Issues with Email notification in PingOne Services
Incident Report for Ping Identity
Postmortem

Incident Summary

During the process of removing dedicated IPs for emails, we put the IPs into a “standby” mode based on Amazon’s recommendation. During this process, an issue in Amazon AWS SES (Simple Email Service) resulted in zero active IP addresses available in the dedicated pool, and the services failed to send any email from 20:25 UTC to 23:19 UTC on 06/11/2020. The issue was resolved after Amazon removed these IPs from the “standby” mode.

Customer Impact

All workflows that depend on emails were disrupted.

Incident Timeline

June 11, 2020 (all time in UTC)

  • Around 20:19 - AWS put our IPs into "standby"
  • 20:25 - All emails stopped going out
  • 21:19 - SRE was notified by Support that customers’ OTP email is down
  • 21:29 - SRE opened case about emails being down (case # 7089253821)
  • 22:31 - Based on the errors coming from SES and troubleshooting done by AWS support indicating that emails are being throttled, SRE opened another ticket to increase the throttling limits (case # 7089347421)
  • 23:19 - Additional troubleshooting with AWS indicating the “standby IP” may be the issue. AWS removed the IPs from the "standby" mode. Emails started flowing from this point on.

Affected Services

All workflows sending email through AWS SES in NA and EU (Ireland only).

Resolution

Removing the IPs from the “standby” mode resolved the issue.

Ping Action Items

  • Improve alerting around SES when the amount of emails being sent drops under a threshold.
  • Improve the process to limit future AWS provisioning events to a single region where possible.
  • Improve email delivery resiliency by leveraging multiple IP pools in multiple regions.
Posted Jun 16, 2020 - 21:36 UTC

Resolved
This incident has been resolved.
Posted Jun 12, 2020 - 05:59 UTC
Monitoring
A fix has been implemented and we are monitoring the results.
Posted Jun 11, 2020 - 23:29 UTC
Identified
The issue has been identified and a fix is being implemented.
Posted Jun 11, 2020 - 23:17 UTC
Investigating
We are experiencing issues with Email notifications in PingOne Services for NA. The Site Reliability Engineering team has been notified and is currently working the issue. We will update this message when the incident has been identified.

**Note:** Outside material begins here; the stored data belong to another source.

-- ==== Sys2Proof/Syntax.lean ====
section
/-! DEFINITION. What can be written down: the instructions (one constructor per row of the opcode table), the events
of a trace, and the assembler's lines. -/

namespace Sys2Proof

/-- The instructions: three requests (R67) and six line actions (R71). -/
inductive Instr where
  /-- START, StartCondition() (R101). -/
  | start
  /-- STOP, StopCondition() (R103). -/
  | stop
  /-- WRITE imm8, WriteByte(byte) (R113). -/
  | write (d : Byte)
  /-- DRV CLK, DriveLow(CLK) (R89). -/
  | drvClk
  /-- DRV DIO, DriveLow(DIO) (R89). -/
  | drvDio
  /-- REL CLK, Release(CLK) (R90). -/
  | relClk
  /-- REL DIO, Release(DIO) (R90). -/
  | relDio
  /-- RD DIO v, Read(DIO) that returned v (R71, R91). The code carries v; the step supplies the draw (log entry 20). -/
  | rdDio (v : Level)
  /-- WAIT, wait(T_SETTLE) (R92). -/
  | wait
deriving DecidableEq, Repr

/-- The two formats that carry instructions (R63). -/
inductive Format where
  | req
  | line
deriving DecidableEq, Repr

/-- A word as it is found: on the request port or in the trace (R64). -/
inductive CodeWord where
  | req (w : ReqWord)
  | line (w : LineWord)
deriving DecidableEq, Repr

/-- The format a word was found in (R64). -/
def CodeWord.format : CodeWord → Format
  | .req _ => .req
  | .line _ => .line

/-- The format of an instruction (R63). -/
def Instr.format : Instr → Format
  | .start => .req
  | .stop => .req
  | .write _ => .req
  | .drvClk => .line
  | .drvDio => .line
  | .relClk => .line
  | .relDio => .line
  | .rdDio _ => .line
  | .wait => .line

/-- An event of the trace (R14, R70): a line action that has been performed. -/
inductive Event where
  | drv (l : Line)
  | rel (l : Line)
  | rd (v : Level)
  | wait
deriving DecidableEq, Repr

/-- A line action of an action list (R17, R100, R102, R112): a read's level is not known before it is performed. -/
inductive LineAction where
  | drv (l : Line)
  | rel (l : Line)
  | rd
  | wait
deriving DecidableEq, Repr

/-- A line of assembler text (R79) or a pseudo-instruction (R80); its numbers are not yet checked. -/
inductive AsmLine where
  | start
  | stop
  | write (imm : Nat)
  | frame (bytes : List Nat)
  | setMode
  | setDigits (s0 s1 s2 s3 : Nat)
  | dispOn (b : Nat)
  | dispOff
deriving DecidableEq, Repr

end Sys2Proof
end

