/-- R107, R108, R103: the conditions of a STOP from idle, after a WRITE with either answer, and directly after a START,
and its CLK edges. -/
def Obligations.ConditionsOfAStop : Prop :=
  Dirs.conditions ⟨.released, .released⟩ 0 (metReleased Sys2Proof.Spec.stopTrace) = [(0, .start), (4, .stop)] ∧
  (∀ x, Dirs.conditions ⟨.driven, x⟩ 0 (metReleased Sys2Proof.Spec.stopTrace) = [(4, .stop)] ∧
    Dirs.edges ⟨.driven, x⟩ .clk 0 (metReleased Sys2Proof.Spec.stopTrace) = [(2, .rise)]) ∧
  Dirs.conditions ⟨.released, .driven⟩ 0 (metReleased Sys2Proof.Spec.stopTrace) = [(4, .stop)] ∧
  Dirs.edges ⟨.released, .driven⟩ .clk 0 (metReleased Sys2Proof.Spec.stopTrace) = []

/-- R27: the two wire levels, whole. -/
def Obligations.LevelsAreTheWiredAnd : Prop :=
  ∀ s : State,
    s.level .clk = (if s.dirs.clk = .released then .high else .low) ∧
    s.level .dio = (if s.dirs.dio = .released ∧ s.rxDio = .released then .high else .low)

/-- R94: when an action makes an edge. A line falls at a DRV of it that meets it high, and rises at a REL of it while the
master drives it, DIO only if the receiver does not hold it; nothing else makes an edge. -/
def Obligations.EdgesComeOnlyFromTheirOwnLine : Prop :=
  ∀ (w : Wire) (e : Event) (l : Line),
    (w.edge e l = some .fall ↔ e = .drv l ∧ w.level l = .high) ∧
    (w.edge e l = some .rise ↔ e = .rel l ∧ w.dirs.get l = .driven ∧ (l = .dio → w.rx = .released))

/-! ## What no step changes, and who changes what -/

/-- R26, R148: no step clears a fault bit. -/
def Obligations.FaultBitsAreSticky : Prop :=
  ∀ s t : State, step s = .next t → ∀ c, s.faults.get c = true → t.faults.get c = true

/-- R147, R149, R151: what sets a bit that was clear. ILLEGAL_REQUEST: the acceptance of a reserved word. FRAMING: the
acceptance of a request out of frame order, or the end of a run with a frame open. CONFIG_RANGE and UNSET_READ: no step of
the block or the timer. -/
def Obligations.WhoRaisesEachFault : Prop :=
  ∀ (s t : State) (c : Cause), step s = .next t → s.faults.get c = false → t.faults.get c = true →
    s.agent = .thread ∧ s.seq = .idle ∧
    ((c = .illegalRequest ∧ ∃ w, s.program[s.pc]? = some w ∧ Sys2Proof.Spec.reservedReq w = true) ∨
     (c = .framing ∧ ((s.program[s.pc]? = some 0x100#10 ∧ s.frameOpen = true) ∨
       (s.program[s.pc]? = some 0x200#10 ∧ s.frameOpen = false) ∨
       (∃ d : Byte, s.program[s.pc]? = some (0x300#10 ||| d.setWidth 10) ∧ s.frameOpen = false) ∨
       (s.program[s.pc]? = none ∧ s.frameOpen = true))))

/-- R148, R185: a state with a fault bit set never leads to a final state, under any interleaving. -/
def Obligations.AFaultedRunIsNeverFinal : Prop :=
  ∀ (as : List Agent) (s t : State) (c : Cause), s.faults.get c = true → runAgents as s = .next t → t.final = false

/-- R24, R31: only WRITE completion writes LAST_ACK, and it writes whether the sample was 0. -/
def Obligations.OnlyWriteCompletionWritesLastAck : Prop :=
  ∀ s t : State, step s = .next t → t.lastAck ≠ s.lastAck →
    s.agent = .thread ∧ (∃ k, s.seq = .run .write k) ∧ t.seq = .idle ∧ t.lastAck = some (t.asmp == some .low)

/-- R19, R29, R55, R56: a step appends at most one event to the trace; with an event DIR is what that event makes it, and
without one DIR is unchanged. -/
def Obligations.OnlyLineActionsMoveTheLines : Prop :=
  ∀ s t : State, step s = .next t →
    (t.trace = s.trace ∧ t.dirs = s.dirs) ∨
    (s.seq ≠ .idle ∧ ∃ e, t.trace = s.trace ++ [e] ∧ t.dirs = s.dirs.after e)

/-- R22, R61, R145: no step changes the program, the parameters or the host's display state; pc stays, or advances by
exactly one at the acceptance or refusal of a word. -/
def Obligations.NoStepWritesTheProgram : Prop :=
  ∀ s t : State, step s = .next t →
    t.program = s.program ∧ t.params = s.params ∧ t.display = s.display ∧ t.buffer = s.buffer ∧
    (t.pc = s.pc ∨ (t.pc = s.pc + 1 ∧ s.seq = .idle ∧ s.pc < s.program.length))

For additional questions please contact Ping Identity Technical Support by opening a case through The Community/Support site (https://www.pingidentity.com/en/account/sign-on.html), or follow this incident on https://status.pingidentity.com for real-time service updates.
Posted Jun 11, 2020 - 22:01 UTC
This incident affected: PingID Services (PingID Authenticator - North America (.com), Notification Services).